● **Work instructions**
Nothing but the lines from the one that contains "theorem storeReg_abort (hf" through the end of the listing should appear, set down exactly.

● **Exercise data**
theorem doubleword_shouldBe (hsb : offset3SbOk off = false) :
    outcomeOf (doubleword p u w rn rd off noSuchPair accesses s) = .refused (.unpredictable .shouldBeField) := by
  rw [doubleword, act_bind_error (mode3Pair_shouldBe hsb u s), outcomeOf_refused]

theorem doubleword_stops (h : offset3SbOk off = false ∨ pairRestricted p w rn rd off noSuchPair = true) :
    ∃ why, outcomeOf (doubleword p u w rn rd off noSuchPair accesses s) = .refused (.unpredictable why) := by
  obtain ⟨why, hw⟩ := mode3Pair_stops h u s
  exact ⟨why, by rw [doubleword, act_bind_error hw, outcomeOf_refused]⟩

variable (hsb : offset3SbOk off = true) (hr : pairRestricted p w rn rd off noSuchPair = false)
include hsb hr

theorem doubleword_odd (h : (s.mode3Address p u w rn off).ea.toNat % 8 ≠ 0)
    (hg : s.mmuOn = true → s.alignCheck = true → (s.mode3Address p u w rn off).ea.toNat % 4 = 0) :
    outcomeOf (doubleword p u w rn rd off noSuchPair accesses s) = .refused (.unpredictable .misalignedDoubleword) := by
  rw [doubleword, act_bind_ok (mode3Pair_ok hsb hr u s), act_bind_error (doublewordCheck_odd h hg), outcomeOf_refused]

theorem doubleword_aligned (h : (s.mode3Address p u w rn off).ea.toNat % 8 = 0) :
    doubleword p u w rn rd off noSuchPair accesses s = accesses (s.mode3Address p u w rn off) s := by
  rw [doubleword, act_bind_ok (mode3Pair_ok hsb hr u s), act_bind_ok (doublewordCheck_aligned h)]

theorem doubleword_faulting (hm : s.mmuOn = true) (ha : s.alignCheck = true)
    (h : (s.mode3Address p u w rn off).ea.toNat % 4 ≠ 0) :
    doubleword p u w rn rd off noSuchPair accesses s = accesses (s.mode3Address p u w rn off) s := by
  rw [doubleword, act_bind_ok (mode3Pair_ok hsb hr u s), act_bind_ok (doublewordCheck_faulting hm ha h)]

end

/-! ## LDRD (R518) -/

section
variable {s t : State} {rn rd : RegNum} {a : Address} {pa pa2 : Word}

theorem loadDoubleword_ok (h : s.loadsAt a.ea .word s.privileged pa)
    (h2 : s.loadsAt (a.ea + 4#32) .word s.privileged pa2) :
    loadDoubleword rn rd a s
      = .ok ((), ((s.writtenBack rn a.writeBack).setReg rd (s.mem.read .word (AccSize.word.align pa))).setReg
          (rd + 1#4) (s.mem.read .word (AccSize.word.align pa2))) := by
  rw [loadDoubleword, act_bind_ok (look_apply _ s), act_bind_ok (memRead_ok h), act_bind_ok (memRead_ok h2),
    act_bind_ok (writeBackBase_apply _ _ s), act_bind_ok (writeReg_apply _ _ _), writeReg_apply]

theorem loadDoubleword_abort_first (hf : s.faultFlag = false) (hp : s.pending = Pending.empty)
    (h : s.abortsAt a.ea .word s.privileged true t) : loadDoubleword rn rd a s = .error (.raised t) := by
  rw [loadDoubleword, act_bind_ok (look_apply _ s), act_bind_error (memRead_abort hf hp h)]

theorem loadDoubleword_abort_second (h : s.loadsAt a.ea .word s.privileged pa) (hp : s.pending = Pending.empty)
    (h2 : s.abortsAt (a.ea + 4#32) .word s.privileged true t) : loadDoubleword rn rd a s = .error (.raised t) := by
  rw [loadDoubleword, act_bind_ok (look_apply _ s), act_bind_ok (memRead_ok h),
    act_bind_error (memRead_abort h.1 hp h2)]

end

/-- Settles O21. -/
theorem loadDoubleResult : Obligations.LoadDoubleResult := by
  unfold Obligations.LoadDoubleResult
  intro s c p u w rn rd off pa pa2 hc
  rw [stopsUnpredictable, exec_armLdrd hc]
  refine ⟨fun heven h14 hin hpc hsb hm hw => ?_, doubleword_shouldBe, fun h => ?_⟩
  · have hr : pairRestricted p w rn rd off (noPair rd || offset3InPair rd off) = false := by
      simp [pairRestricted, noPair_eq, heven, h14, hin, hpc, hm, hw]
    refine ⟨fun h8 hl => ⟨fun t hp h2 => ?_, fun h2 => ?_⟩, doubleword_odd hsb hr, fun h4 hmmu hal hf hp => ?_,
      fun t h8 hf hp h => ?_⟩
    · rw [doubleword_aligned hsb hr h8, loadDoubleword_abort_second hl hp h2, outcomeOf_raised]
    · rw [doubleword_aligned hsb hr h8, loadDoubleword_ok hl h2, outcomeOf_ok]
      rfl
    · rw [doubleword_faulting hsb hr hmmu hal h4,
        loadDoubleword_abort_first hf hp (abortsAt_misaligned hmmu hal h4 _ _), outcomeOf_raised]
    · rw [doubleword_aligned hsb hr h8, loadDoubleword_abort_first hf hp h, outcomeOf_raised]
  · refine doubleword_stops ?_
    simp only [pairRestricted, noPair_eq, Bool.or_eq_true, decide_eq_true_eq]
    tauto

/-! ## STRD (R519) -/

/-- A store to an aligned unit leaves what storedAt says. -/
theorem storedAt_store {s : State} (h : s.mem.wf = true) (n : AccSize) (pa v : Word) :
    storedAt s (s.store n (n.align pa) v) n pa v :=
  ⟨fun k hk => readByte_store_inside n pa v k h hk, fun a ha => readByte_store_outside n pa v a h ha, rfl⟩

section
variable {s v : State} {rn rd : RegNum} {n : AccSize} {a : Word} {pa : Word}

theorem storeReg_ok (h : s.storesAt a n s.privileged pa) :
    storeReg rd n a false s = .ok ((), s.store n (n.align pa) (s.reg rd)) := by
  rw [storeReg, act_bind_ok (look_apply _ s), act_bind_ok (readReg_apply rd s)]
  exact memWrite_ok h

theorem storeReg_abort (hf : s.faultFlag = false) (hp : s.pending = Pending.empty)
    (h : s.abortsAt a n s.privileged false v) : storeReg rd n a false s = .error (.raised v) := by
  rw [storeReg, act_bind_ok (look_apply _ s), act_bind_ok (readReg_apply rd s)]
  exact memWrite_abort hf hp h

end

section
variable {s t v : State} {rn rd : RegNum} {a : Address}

● **Reply**
theorem storeReg_abort (hf : s.faultFlag = false) (hp : s.pending = Pending.empty)
    (h : s.abortsAt a n s.privileged false v) : storeReg rd n a false s = .error (.raised v) := by
  rw [storeReg, act_bind_ok (look_apply _ s), act_bind_ok (readReg_apply rd s)]
  exact memWrite_abort hf hp h

end

section
variable {s t v : State} {rn rd : RegNum} {a : Address}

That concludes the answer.